There are certain evolutionary constraints in carnivorans that have restricted the ways in which they can acquire herbivorousness. We should seek to overcome those constraints opening up different and complementary pathways for the transition to herbivory. Two of these key constraints are related to microbial digestion and jaw movement. Herbivorous carnivorans have more so compensated for these constraints rather than overcome them, but it would be far better to reduce any limitations for herbivorizing.
“In this study, we have shown that skull shape does correlate not only with feeding behaviour but also with phylogenetic legacy. As stated earlier, all the adaptations of the carnivoran skull towards herbivory have been interpreted as functional traits that allow exerting high bite forces and such traits are similar to those of the hypercarnivorous species that subdue large vertebrate prey (Christiansen & Wroe, 2007). At first sight, this fact seems to be counterintuitive if we do not pay attention to historical contingency.
All the herbivorous carnivorans evolved from a generalized carnivorous mammal (Van Valkenburgh, 2007), with a body plan early established in the phylogeny of Carnivora. Therefore, the remarkable morphological resemblance of the skull among the herbivorous carnivorans was most probably driven by extrinsic factors (e.g. natural selection) as well as by intrinsic ones (e.g. a shared developmental pathway) and the latter may have posed constraints (sensu Alberch, 1982) on the direction of skull shape evolution towards herbivory. Thus, the adaptations of herbivorous species for exerting high bite forces are constrained functional solutions that were reached in a process driven by natural selection within the set of possibilities allowed by phylogenetic legacy.
The herbivorous carnivorans retain the simple stomach (i.e. without a caecum) and short gastrointestinal tract typical of carnivores, in contrast to the chambered stomachs and complex intestinal morphologies of ruminants and other mammalian herbivores (Roberts & Gittleman, 1984; Schaller et al., 1985; Johnson et al., 1988; Bleijenberg & Nijboer, 1989; Reid et al., 1991).
Microbial digestion only plays a minor role in the digestive strategy of carnivorans, resulting in a low digestibility rate for cellulose and other complex carbohydrates (Wei et al., 1999, 2007; Senshu et al., 2007). Furthermore, all carnivores have a fixed temporomandibular joint (Ewer, 1973) which, together with their enlarged canine teeth, limits jaw movements to the vertical plane, with some lateral movements for grinding (Davis, 1964). This prevents the teeth from being occluded simultaneously for grinding tough foods, as in ungulates. As a result of these limitations, herbivorous carnivorans must eat huge quantities of food, which forces the development of the main muscles involved in mastication (i.e. masseter and temporalis), hence the capacity for exerting similar bite forces than those of carnivorous mammals that usually hunt prey much larger than themselves. The need in a carnivoran for high input moment arms for the temporalis and masseter muscles translates in the development of a long coronoid and an enlarged angular process, which precludes the development of a wide gape.

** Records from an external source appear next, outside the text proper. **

-- ==== Sys2Proof/Machine/Ops.lean ====
section
/-! DEFINITION. The shared operations on the state: events, raising an error, PTX's ends of a frame, the edges a poll
cycle takes. -/

namespace Sys2Proof.Machine

/-- An outcome with its next state changed by `f`. -/
def mapNext (f : State → State) : Host.Outcome State Fault Refusal → Host.Outcome State Fault Refusal
  | .next s => .next (f s)
  | .fault r => .fault r
  | .refused r => .refused r

/-- `emit E` (00_scope.md R18, 43_input_fsm.md R296). -/
def emit (e : Event) (s : State) : State := { s with trace := s.trace ++ [e] }

/-- TAKING AN ERROR, `raise Err(code)` (60_exceptions.md R343): FATAL, the code, the event, and nothing else. There is no
saved state, no vector and no return; only RST leaves FATAL (R346). -/
def raiseErr (c : ErrCode) (s : State) : State :=
  emit (.fatal c) { s with fsm := { s.fsm with phase := .fatal, errCode := c } }

/-- The command event of the current scene (43_input_fsm.md R281, R296). -/
def emitCmd (r : CmdResult) (s : State) : State :=
  emit (.cmd s.fsm.scene (sceneIdField s) (dimmingField s) r) s

/-- The end of a press without an error: `scene <- scene xor 1`, `dstate <- HANDLED` (43_input_fsm.md R283). -/
def advanceScene (s : State) : State :=
  { s with fsm := { s.fsm with scene := s.fsm.scene ^^^ 1#1, dstate := .handled } }

/-- The end of a release without an error: `dstate <- IDLE` (43_input_fsm.md R286). -/
def rearm (s : State) : State := { s with fsm := { s.fsm with dstate := .idle } }

/-- The end of a frame: `ptx_busy <- 0; ptx_done <- 1; ptx_err <- 0; ptx_dout <- 0` (42_pulse_transmit.md R226, R227), and
the event of a completed frame (43_input_fsm.md R296). -/
def finishFrame (s : State) : State :=
  emit (.frame s.ptx.word .ok)
    { s with ptx := { s.ptx with busy := false, done := true, err := false, dout := false } }

/-- The abort of a frame (42_pulse_transmit.md R228) and its event (43_input_fsm.md R296). -/
def abortFrame (s : State) : State :=
  emit (.frame s.ptx.word .fault)
    { s with ptx := { s.ptx with busy := false, dout := false, done := true, err := true } }

/-- `ptx_cnt <- ptx_cnt + 1` with the line at `d` (42_pulse_transmit.md R225 to R227). -/
def countTick (d : Bool) (s : State) : State :=
  { s with ptx := { s.ptx with cnt := s.ptx.cnt + 1, dout := d } }

/-- Entry into a phase of a slot: `ptx_cnt <- 0` (42_pulse_transmit.md R225, R226). -/
def enterPhase (ph : PtxPhase) (slot : Fin 24) (d : Bool) (s : State) : State :=
  { s with ptx := { s.ptx with phase := ph, slot := slot, cnt := 0, dout := d } }

/-! ### A whole poll cycle at once

A poll-level operation is one complete poll cycle (30_encoding.md R115). Its rules name PState and the events. The other
registers take the values the clock-level rules leave in them at the end of such a cycle: DEDUCED
(notes/assumptions/9.md). -/

/-- PTX as TX.IDLE leaves it (42_pulse_transmit.md R221). -/
def ptxIdle (p : Ptx) : Ptx := { p with dout := false, done := false, err := false }

/-- PTX after the complete frame of `w` and the TX.IDLE edge behind it: the slot, phase and count of the frame's last
edge stay (42_pulse_transmit.md R226, R227; 95_test_vectors.md V2.63). -/
def ptxAfterFrame (c : Cfg) (w : ColorWord) : Ptx where
  busy := false
  phase := if 0 < c.resetTicks then .gap else .lo
  slot := 23
  cnt := if 0 < c.resetTicks then c.resetTicks - 1 else lowTicks c (slotSym w 23) - 1
  word := w
  dout := false
  done := false
  err := false

/-- How long a phase of a slot lasts (42_pulse_transmit.md R225 to R227). -/
def phaseTicks (c : Cfg) (w : ColorWord) (slot : Fin 24) : PtxPhase → Nat
  | .hi => highTicks c (slotSym w slot)
  | .lo => lowTicks c (slotSym w slot)
  | .gap => c.resetTicks

/-- The phase in which a frame is cut: GAP only where the frame has a gap (42_pulse_transmit.md R227). -/
def cutPhase (c : Cfg) (k : Fin 3) : PtxPhase :=
  if k = 0 then .hi else if k = 1 ∨ c.resetTicks = 0 then .lo else .gap

/-- PTX after a frame of `w` that TX.FAULT cut at a free position, and the TX.IDLE edge behind it
(42_pulse_transmit.md R228; notes/assumptions/10.md). The gap follows slot 23 only. -/
def ptxAfterCut (c : Cfg) (w : ColorWord) (n : Nat) : Ptx :=
  let ph := cutPhase c (Config.freeCutPhase n)
  let slot : Fin 24 := if ph = .gap then 23 else Config.freeCutSlot n
  { busy := false
    phase := ph
    slot := slot
    cnt := Config.freeCutCount n % phaseTicks c w slot ph
    word := w
    dout := false
    done := false
    err := false }

/-- The clock edges of a poll cycle: the synchronizer has shifted free levels in (10_state.md R40;
notes/assumptions/11.md), `start_r` is 0 (43_input_fsm.md R292) and PTX is idle (R305). -/
def passEdges (s : State) : State :=
  { s with
    fsm := { s.fsm with
      startR := false
      sync := (List.range s.cfg.syncStages).map (Config.freeStage s.tick) }
    ptx := ptxIdle s.ptx
    tick := s.tick + 1 }

/-- The frame of `w` is sent, with the outcome `s.ans.txr` (43_input_fsm.md R281, R285: `emit Frame(W, txr)`). -/
def showFrame (w : ColorWord) (s : State) : State :=
  emit (.frame w s.ans.txr)
    { s with
      fsm := { s.fsm with wordR := w }
      ptx := match s.ans.txr with
        | .ok => ptxAfterFrame s.cfg w
        | .fault => ptxAfterCut s.cfg w s.tick }

/-- The sleep that ends a poll cycle: `sleep_cnt` stands at its last value (43_input_fsm.md R294). -/
def sleepThrough (s : State) : State :=
  { s with fsm := { s.fsm with sleepCnt := pollTicks s.cfg - 1 } }

end Sys2Proof.Machine
end

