theorem cvt_zero_value {h s : Nat} (hh : h ≤ 360) (hs : s ≤ 100) : cvt h s 0 = ⟨0#8, 0#8, 0#8, false⟩ := by
  rw [cvt_of_legal (outOfDomain_eq_false.mpr ⟨hh, hs, Nat.zero_le 100⟩), channels_zero_value]

/-- Settles O5: with equal components the order of the sector does not matter. -/
theorem grayAndBlackColors : Obligations.GrayAndBlackColors :=
  ⟨fun f v => chanQ_zero_saturation v f, fun _ _ => cvt_zero_saturation, fun _ _ => cvt_zero_value⟩

/-- Settles O6: the primaries are computed; white is a gray and off is black. -/
theorem roundTripSanityColors : Obligations.RoundTripSanityColors :=
  ⟨by decide, by decide, by decide, cvt_zero_saturation (by decide) le_rfl, cvt_zero_value (by decide) (by decide)⟩

/-! ### The source's rational definition (40_color_convert.md R143 to R149) -/

/-- `(h / 60) mod 2` is `(h mod 120) / 60` (R145). -/
theorem ratMod2_div_sixty (h : Nat) : ratMod2 ((h : ℚ) / 60) = ((h % 120 : ℕ) : ℚ) / 60 := by
  have hfloor : ⌊(h : ℚ) / 60 / 2⌋ = ((h / 120 : ℕ) : ℤ) := by
    rw [div_div]
    exact_mod_cast Rat.floor_natCast_div_natCast h 120
  have hsplit : (h : ℚ) = 120 * (h / 120 : ℕ) + (h % 120 : ℕ) := by
    exact_mod_cast (Nat.div_add_mod h 120).symm
  rw [ratMod2, hfloor, Int.cast_natCast]
  linarith

/-- `F` rises over the first half of each 120 degrees and falls over the second. -/
theorem fold_eq_mod {h : Nat} (hh : h ≤ 360) : fold h = if h % 120 ≤ 60 then h % 120 else 120 - h % 120 := by
  unfold fold sector
  split <;> split <;> omega

/-- The intermediate of the source is `x = c * F / 60` (R145). -/
theorem srcX_eq_chroma_mul_fold {h : Nat} (hh : h ≤ 360) (s v : Nat) :
    srcX h s v = srcChroma s v * ((fold h : ℚ) / 60) := by
  rw [srcX, ratMod2_div_sixty, fold_eq_mod hh]
  congr 1
  split
  case isTrue hrise =>
    have hq : ((h % 120 : ℕ) : ℚ) ≤ 60 := by exact_mod_cast hrise
    rw [abs_of_nonpos (by linarith)]
    ring
  case isFalse hfall =>
    have hq : (60 : ℚ) ≤ (h % 120 : ℕ) := by exact_mod_cast (not_le.mp hfall).le
    rw [abs_of_nonneg (by linarith), Nat.cast_sub (Nat.mod_lt h (by decide)).le]
    push_cast
    ring

/-- The value of a channel whose component is the part `f / 60` of the chroma, before the floor (R149). -/
theorem chroma_part_scaled (v : Nat) {s : Nat} (hs : s ≤ 100) (f : Nat) :
    (srcChroma s v * ((f : ℚ) / 60) + srcOffset s v) * 255 =
      ((17 * v * (s * f + 6000 - 60 * s) : ℕ) : ℚ) / 40000 := by
  have hle : 60 * s ≤ s * f + 6000 := by omega
  rw [srcOffset, srcChroma, srcValue, Nat.cast_mul, Nat.cast_sub hle]
  push_cast
  ring

/-- A channel of the source, by what it is before the floor, is the integer `Q(f)`. -/
theorem srcChannel_eq_chanQ {comp m : ℚ} {s v f : Nat}
    (h : (comp + m) * 255 = ((17 * v * (s * f + 6000 - 60 * s) : ℕ) : ℚ) / 40000) :
    srcChannel comp m = (chanQ s v f : ℤ) := by
  rw [srcChannel, h, chanQ, Int.natCast_div]
  exact Rat.floor_natCast_div_natCast _ 40000

/-- The sector by the intervals of the source (R147). -/
theorem sector_eq_ite (h : Nat) :
    sector h =
      if h < 60 then 0 else if h < 120 then 1 else if h < 180 then 2 else if h < 240 then 3
      else if h < 300 then 4 else 5 := by
  unfold sector
  split_ifs <;> omega

/-- The source orders the floors of c, x and 0 as `arrange` orders C, X and Z. -/
theorem srcChannels_eq_arrange {h s v C X Z : Nat} (hc : srcChannel (srcChroma s v) (srcOffset s v) = C)
    (hx : srcChannel (srcX h s v) (srcOffset s v) = X) (hz : srcChannel 0 (srcOffset s v) = Z) :
    srcChannels h s v =
      (((arrange (sector h) C X Z).1 : ℤ), ((arrange (sector h) C X Z).2.1 : ℤ),
        ((arrange (sector h) C X Z).2.2 : ℤ)) := by
  rw [sector_eq_ite, srcChannels, srcTriple]
  split_ifs <;> simp only [arrange, hc, hx, hz]

/-- Settles O2: the components are the parts 60/60, F/60 and 0/60 of the chroma; the floors of their values are `Q`, in
the same order. -/
theorem cvtEqualsSourceDefinition : Obligations.CvtEqualsSourceDefinition := by
  intro h s v hh hs hv
  have hc := chroma_part_scaled v hs 60
  have hx := chroma_part_scaled v hs (fold h)
  have hz := chroma_part_scaled v hs 0
  rw [Nat.cast_ofNat, div_self (by norm_num), mul_one] at hc
  rw [← srcX_eq_chroma_mul_fold hh] at hx
  rw [Nat.cast_zero, zero_div, mul_zero] at hz
  refine ⟨hc, hx, hz, fun f hf => ?_, ?_⟩
  · exact Nat.mul_le_mul (by omega : 17 * v ≤ 1700) (chromaFactor_le hf)
  · exact srcChannels_eq_arrange (srcChannel_eq_chanQ hc) (srcChannel_eq_chanQ hx) (srcChannel_eq_chanQ hz)

end Sys2Proof.Machine
end

section
/-! PROOFS. PACK's fields, the slots of ENC's frame, their count and their length, the two pulse pairs
(41_frame_encode.md). -/

namespace Sys2Proof.Machine

/-! ### The colour word (41_frame_encode.md R190, R191) -/

/-- PACK's shifts and ORs put the three channels side by side (R190). -/
theorem packWord_eq_append (r g b : Byte) : packWord r g b = r ++ g ++ b := by
  rw [← BitVec.setWidth_eq (r ++ g ++ b), BitVec.setWidth_append_append_eq_shiftLeft_setWidth_or, packWord]

theorem packWord_toNat (r g b : Byte) : (packWord r g b).toNat = r.toNat * 65536 + g.toNat * 256 + b.toNat := by
  rw [packWord_eq_append, toNat_append_eq_mul_add, toNat_append_eq_mul_add]
  omega

@[simp] theorem packWord_red (r g b : Byte) : (packWord r g b).extractLsb' 16 8 = r := by
  rw [packWord_eq_append, BitVec.extractLsb'_append_eq_of_le (by decide)]
  exact BitVec.extractLsb'_append_eq_left

@[simp] theorem packWord_green (r g b : Byte) : (packWord r g b).extractLsb' 8 8 = g := by
  rw [packWord_eq_append, BitVec.extractLsb'_append_eq_of_le le_rfl]
  exact BitVec.extractLsb'_append_eq_right

@[simp] theorem packWord_blue (r g b : Byte) : (packWord r g b).extractLsb' 0 8 = b := by
  rw [packWord_eq_append]
  exact BitVec.extractLsb'_append_eq_right

/-- The three fields of a colour word pack to that word (R191). -/
@[simp] theorem packWord_fields (w : ColorWord) :
    packWord (w.extractLsb' 16 8) (w.extractLsb' 8 8) (w.extractLsb' 0 8) = w := by
  rw [packWord_eq_append, BitVec.extractLsb'_append_extractLsb'_eq_extractLsb' (start₂ := 16) (start₁ := 8) rfl,
    BitVec.extractLsb'_append_extractLsb'_eq_extractLsb' (start₂ := 8) (start₁ := 0) rfl]
  exact BitVec.extractLsb'_eq_self

/-- Reading the three fields undoes PACK on both sides. -/
theorem packWord_bijective : Function.Bijective (fun q : Byte × Byte × Byte => packWord q.1 q.2.1 q.2.2) := by
  refine Function.bijective_iff_has_inverse.mpr
    ⟨fun w => (w.extractLsb' 16 8, w.extractLsb' 8 8, w.extractLsb' 0 8), ?_, packWord_fields⟩
  rintro ⟨r, g, b⟩
  simp only [packWord_red, packWord_green, packWord_blue]

theorem exec_pack (r g b : Byte) (s : State) :
    exec (.pack r g b) s = .next { s with units := { s.units with word := packWord r g b } } := rfl

/-- Settles O7: the word is the three channels side by side, so its number and its fields are theirs, and the fields
give back the triple. -/
theorem packPlacesChannelsBijectively : Obligations.PackPlacesChannelsBijectively := by
  refine ⟨fun r g b s => ⟨packWord r g b, s.units.frame, exec_pack r g b s, packWord_toNat r g b, ?_⟩,
    packWord_bijective⟩
  exact ⟨packWord_red r g b, packWord_green r g b, packWord_blue r g b⟩

/-! ### The slots of ENC's frame (41_frame_encode.md R192) -/

/-- ENC's loop from bit `p - 1` down has written the slots from `24 - p` on, each with its bit, and no other. -/
theorem frameRead_encLoop (w : ColorWord) (i : Fin 24) : ∀ {p : Nat} {f : Frame}, p ≤ 24 → f.length = 24 →
    frameRead (encLoop w p f) i = if 24 - p ≤ i.val then some (slotSym w i) else frameRead f i
  | 0, f, _, _ => by rw [encLoop, if_neg (by omega)]
  | p + 1, f, hp, hf => by
    rw [encLoop, frameRead_encLoop w i (by omega) (by rw [frameWrite_length, hf])]
    rcases eq_or_ne i ⟨23 - p, by omega⟩ with rfl | hne
    · have hbit : 23 - (23 - p) = p := by omega
      rw [if_neg (by simp only; omega), if_pos (by simp only; omega), frameRead_frameWrite_self hf, slotSym, hbit]
    · have hval : i.val ≠ 23 - p := fun h => hne (Fin.ext h)
      rw [frameRead_frameWrite_ne hne]
      exact if_congr (by omega) rfl rfl

@[simp] theorem offFrame_length : offFrame.length = 24 := List.length_replicate

/-- `Frame[i] = W[23 - i]` (R192). -/
theorem frameRead_encFrame (w : ColorWord) (i : Fin 24) : frameRead (encFrame w) i = some (slotSym w i) := by
  rw [encFrame, frameRead_encLoop w i le_rfl offFrame_length, if_pos (by omega)]

theorem exec_enc (w : ColorWord) (s : State) :
    exec (.enc w) s = .next { s with units := { s.units with frame := encFrame w } } := rfl

/-- Settles O8: the loop writes every slot with the bit of its place. -/
theorem encPlacesEachBit : Obligations.EncPlacesEachBit := fun w s =>
  ⟨encFrame w, s.units.pulse, s.units.word, exec_enc w s, encFrame_length w, frameRead_encFrame w⟩

/-! ### The ones of a frame (41_frame_encode.md R197) -/

/-- ENC's frame as a list, slot 0 first. -/
theorem encFrame_eq_map (w : ColorWord) :
    encFrame w = (List.range 24).map (fun i => symOfBit (w.getLsbD (23 - i))) := by
  refine List.ext_getElem (by simp) fun i hi _ => ?_
  have hslot := frameRead_encFrame w ⟨i, encFrame_length w ▸ hi⟩
  rw [frameRead, List.getElem?_eq_getElem hi, Option.some_inj] at hslot
  rw [List.getElem_map, List.getElem_range, hslot, slotSym]

@[simp] theorem symOfBit_eq_one {b : Bool} : symOfBit b = .one ↔ b = true := by
  cases b <;> decide

/-- The bits counted from bit 23 down, in the order of the slots, are as many as from bit 0 up. -/
theorem popcount_eq_countP_slots (w : ColorWord) :
    popcount w = (List.range 24).countP (fun i => w.getLsbD (23 - i)) := by
  have hrev : (List.range 24).reverse = (List.range 24).map (fun i => 23 - i) := by decide
  rw [popcount, ← List.countP_reverse, hrev, List.countP_map]
  rfl

/-- The ONE slots of ENC's frame, counted as symbols. -/
theorem encFrame_count_one (w : ColorWord) : (encFrame w).count .one = popcount w := by
  rw [encFrame_eq_map, List.count, List.countP_map, popcount_eq_countP_slots]
  refine List.countP_congr fun i _ => ?_
  rw [Function.comp_apply, beq_iff_eq, symOfBit_eq_one]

Constraints on digestive tract and craniomandibular morphology as a result of a basic body plan adapted to carnivory have resulted in a very different set of solutions in herbivorous carnivorans, compared to ungulates. Skull shape in herbivorous carnivorans evolved towards the capacity of exerting a high bite forces in a process that paralleled the evolution of hypercarnivores. The same adaptive solution (i.e. an increase in bite force) was taken for reaching two opposite feeding strategies (i.e. herbivory and hypercarnivory) through carnivoran evolution. This strongly suggests that not all possible adaptive solutions are under the domain of natural selection, which operates on the variability available by the phylogenetic legacy of each particular group."
Figueirido, B., F. J. Serrano-Alarcón, G. J. Slater, and P. Palmqvist. 2010. Shape at the cross-roads: homoplasy and history in the evolution of the carnivoran skull towards herbivory. J. Evol. Biol. 23:2579–2594.